§ **DIRECTIONS**: Set down each line from the start of the material exactly, please, up to and including the one that contains "def PointsAnswer (s".

§ **DATA PROVIDED**:
/-- Every record of a calibration list can be read (R63): memory answers at its first 26 bytes, and its 32
bytes do not run past the top of the address space. -/
def PointsAnswer (s : State) (addr n : Nat) : Prop :=
  ∀ i, i < n → addr + 32 * i + 32 ≤ 2 ^ 32 ∧ s.bus.answers (addr + 32 * i) 26 = true

/-- The number that spans of bytes (offset and size) of a record spell, every other byte 0. -/
def spansAt (s : State) (addr : Nat) (ps : List (Nat × Nat)) : Nat :=
  (ps.map fun p => s.bus.mem.readLE (addr + p.1) p.2 * 256 ^ p.1).sum

/-- The checks of a point list (R64): the ranges, β rising and mired falling from each point to the next. -/
def PointsPass (ps : List CalPoint) : Prop :=
  (∀ p ∈ ps, p.beta ≤ 4096 ∧ 16 ≤ p.mired ∧ p.mired ≤ 16383 ∧ 1024 ≤ p.redGain ∧ p.redGain ≤ 16383
      ∧ 1024 ≤ p.blueGain ∧ p.blueGain ≤ 16383)
    ∧ ps.Pairwise (fun p q => p.beta < q.beta ∧ q.mired < p.mired)

/-- Each of `n` records of a size is answered by memory. -/
def ListAnswers (s : State) (addr size n : Nat) : Prop :=
  ∀ i, i < n → s.bus.answers (addr + size * i) size = true

/-- The row of the table for a directive of a kind; an unknown kind has the row REFUSED_KIND. -/
def directiveRow : Option DirKind → DirStage → Instr
  | none, u => .refusedKind u
  | some .setOrder, u => .setOrder u
  | some .setFilter, u => .setFilter u
  | some .loadCalibration, u => .loadCalibration u
  | some .setTracking, u => .setTracking u
  | some .switchContext, u => .switchContext u
  | some .snap, u => .snap u
  | some .setGrade, u => .setGrade u
  | some .bakeLut, u => .bakeLut u
  | some .abortBake, u => .abortBake u
  | some .setCadence, u => .setCadence u
  | some .setPod, u => .setPod u
  | some .setMonitor, u => .setMonitor u
  | some .setFreeze, u => .setFreeze u
  | some .clearMonitor, u => .clearMonitor u

/-- A directive of a kind is in hand, about to be carried out with a payload (R172.4). -/
def AtEffect (s : State) (k : DirKind) (p : Nat) (j : DirJob) : Prop :=
  s.ce.engine = .directive j ∧ j.next = .effect ∧ j.kind = some k ∧ j.payload = p ∧ j.result = none

/-- The directive job once its result is decided. -/
def decidedJob (j : DirJob) (r : ResultCode) : DirJob := { j with next := .result, result := some r }

/-- No tracker step, pod exchange or settle expiry of an earlier advance is still to be taken. -/
def NothingDue (s : State) : Prop :=
  s.ct.trackerDue = false ∧ s.ct.pollDue = false ∧ settleDue s.ct = false

/-- Whether a command is one of the two resets. -/
def IsReset (c : Instr) : Prop := c = .deviceReset ∨ ∃ w, c = .engineReset w

/-! ## Where an update leaves the part, but for shared memory -/

/-- The causes after one is set when a condition holds (R171). -/
def causesIf (p : Bool) (c : Cause) (causes : BitVec 9) : BitVec 9 :=
  if p then withCause causes c else causes

/-- The state with a cause set when a condition holds. -/
def causedState (p : Bool) (c : Cause) (s : State) : State :=
  { s with aiu := { s.aiu with causes := causesIf p c s.aiu.causes } }

/-- Whether an event makes some counter wrap (R158). -/
def wrapsAny (e : MonEvent) (m : Mon) : Bool :=
  (m.counters.mapIdx (wrapsOn m.frozen e)).toList.any id

/-- The state after an event handed to the counters (R157, R158). -/
def deliveredState (e : MonEvent) (s : State) : State :=
  causedState (wrapsAny e s.mon) .monWrap { s with mon := monAfter e s.mon }

/-- The counters after a CUT card passes intake (R161). -/
def cutMon (m : Mon) : Mon := { m with frozen := m.frozen || m.freezeOnCut }

/-- The state after the CUT actions of a card that has passed intake (R19). -/
def cutState (cut : Bool) (s : State) : State :=
  { s with ct := if cut then settleStarted s.ct else s.ct, mon := if cut then cutMon s.mon else s.mon }

/-- The state after the swap that is due, if one is (R122). -/
def swappedState (s : State) : State :=
  match dueSwap s.aiu.frameCount s.lbu.banks with
  | none => s
  | some (i, f) =>
    causedState true .bank { s with lbu := { s.lbu with banks := swappedBanks s.lbu.banks i f } }

/-- The state after the retirement that is to be made, if one is (R124). -/
def retiredState (s : State) : State := { s with lbu := retiredLbu s.aiu.frameCount s.lbu }

/-- The state after the engine has fallen free, before the sweep (R28, R123, R124). -/
def releasedState (ending : Option (JobEnding × JobKind)) (s : State) : State :=
  { s with
    ce := { s.ce with engine := .free, lastEnding := ending.or s.ce.lastEnding },
    lbu := queryAbsent s.aiu.frameCount s.lbu }

/-- The exchange a poll expiry opens in a link state that has none in flight (R143). -/
def openedExchange : LinkState → Option Exchange
  | .off => none
  | .detect => some { kind := .probe, phase := .sending }
  | .linked => some { kind := .read, phase := .sending }

/-- The latest estimates after a card's hand-over: a WEAK estimate hands nothing over (R31, R53, R54). -/
def handedOver (h : Head) (frame : Nat) (e : Estimate) (latest : Two (Option Latest)) : Two (Option Latest) :=
  match e.mired with
  | none => latest
  | some m => latest.set h (some { mired := m, frame := frame })

/-- The state after a miss (R141, R145, R146). -/
def missedState (s : State) : State :=
  deliveredState .podMiss
    (causedState (missLoses s.mlc && s.mlc.hold) .hold
      (causedState (missLoses s.mlc) .podLost { s with mlc := missedMlc s.mlc }))

/-- The state after a valid PROBE reply (R144). -/
def probedState (cs : List RxChar) (s : State) : State :=
  causedState true .podFound { s with mlc := probedMlc cs s.mlc }

/-- The state after a valid READ reply (R145, R147 to R150). -/
def readState (cs : List RxChar) (s : State) : State :=
  causedState (replyHold cs != s.mlc.hold) .hold
    { s with
      mlc := readMlc cs s.aiu.frameCount s.mlc,
      it := { s.it with marks := s.it.marks.map (addMarks (newMarks s.mlc.lastMark (charAt cs 4))) } }

/-- The state after a card has been ended, before the sweep (R5, R20, R28). -/
def endedState (h : Head) (e : Ending) (notify : Bool) (s : State) : State :=
  let t := causedState notify .card (releasedState (some (cardEnding e, .card)) s)
  if e = .late then deliveredState (.late h) t else t

/-- The last-taken frames after a take of a card's frame number (R17). -/
def takenFrames (h : Head) (frame : Nat) (s : State) : State :=
  putLastTaken h (some (raisedFrame (s.ciu.lastTaken.get h) frame)) s

/-- The claimant the arbiter grants to: the first in the order in force that claims (R25, R26). -/
def grantChoice (s : State) : Option Claimant := (ranking s.ce.order).find? (claims s)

§ **RESULT OF THIS EXERCISE**:
/-- Every record of a calibration list can be read (R63): memory answers at its first 26 bytes, and its 32
bytes do not run past the top of the address space. -/
def PointsAnswer (s : State) (addr n : Nat) : Prop :=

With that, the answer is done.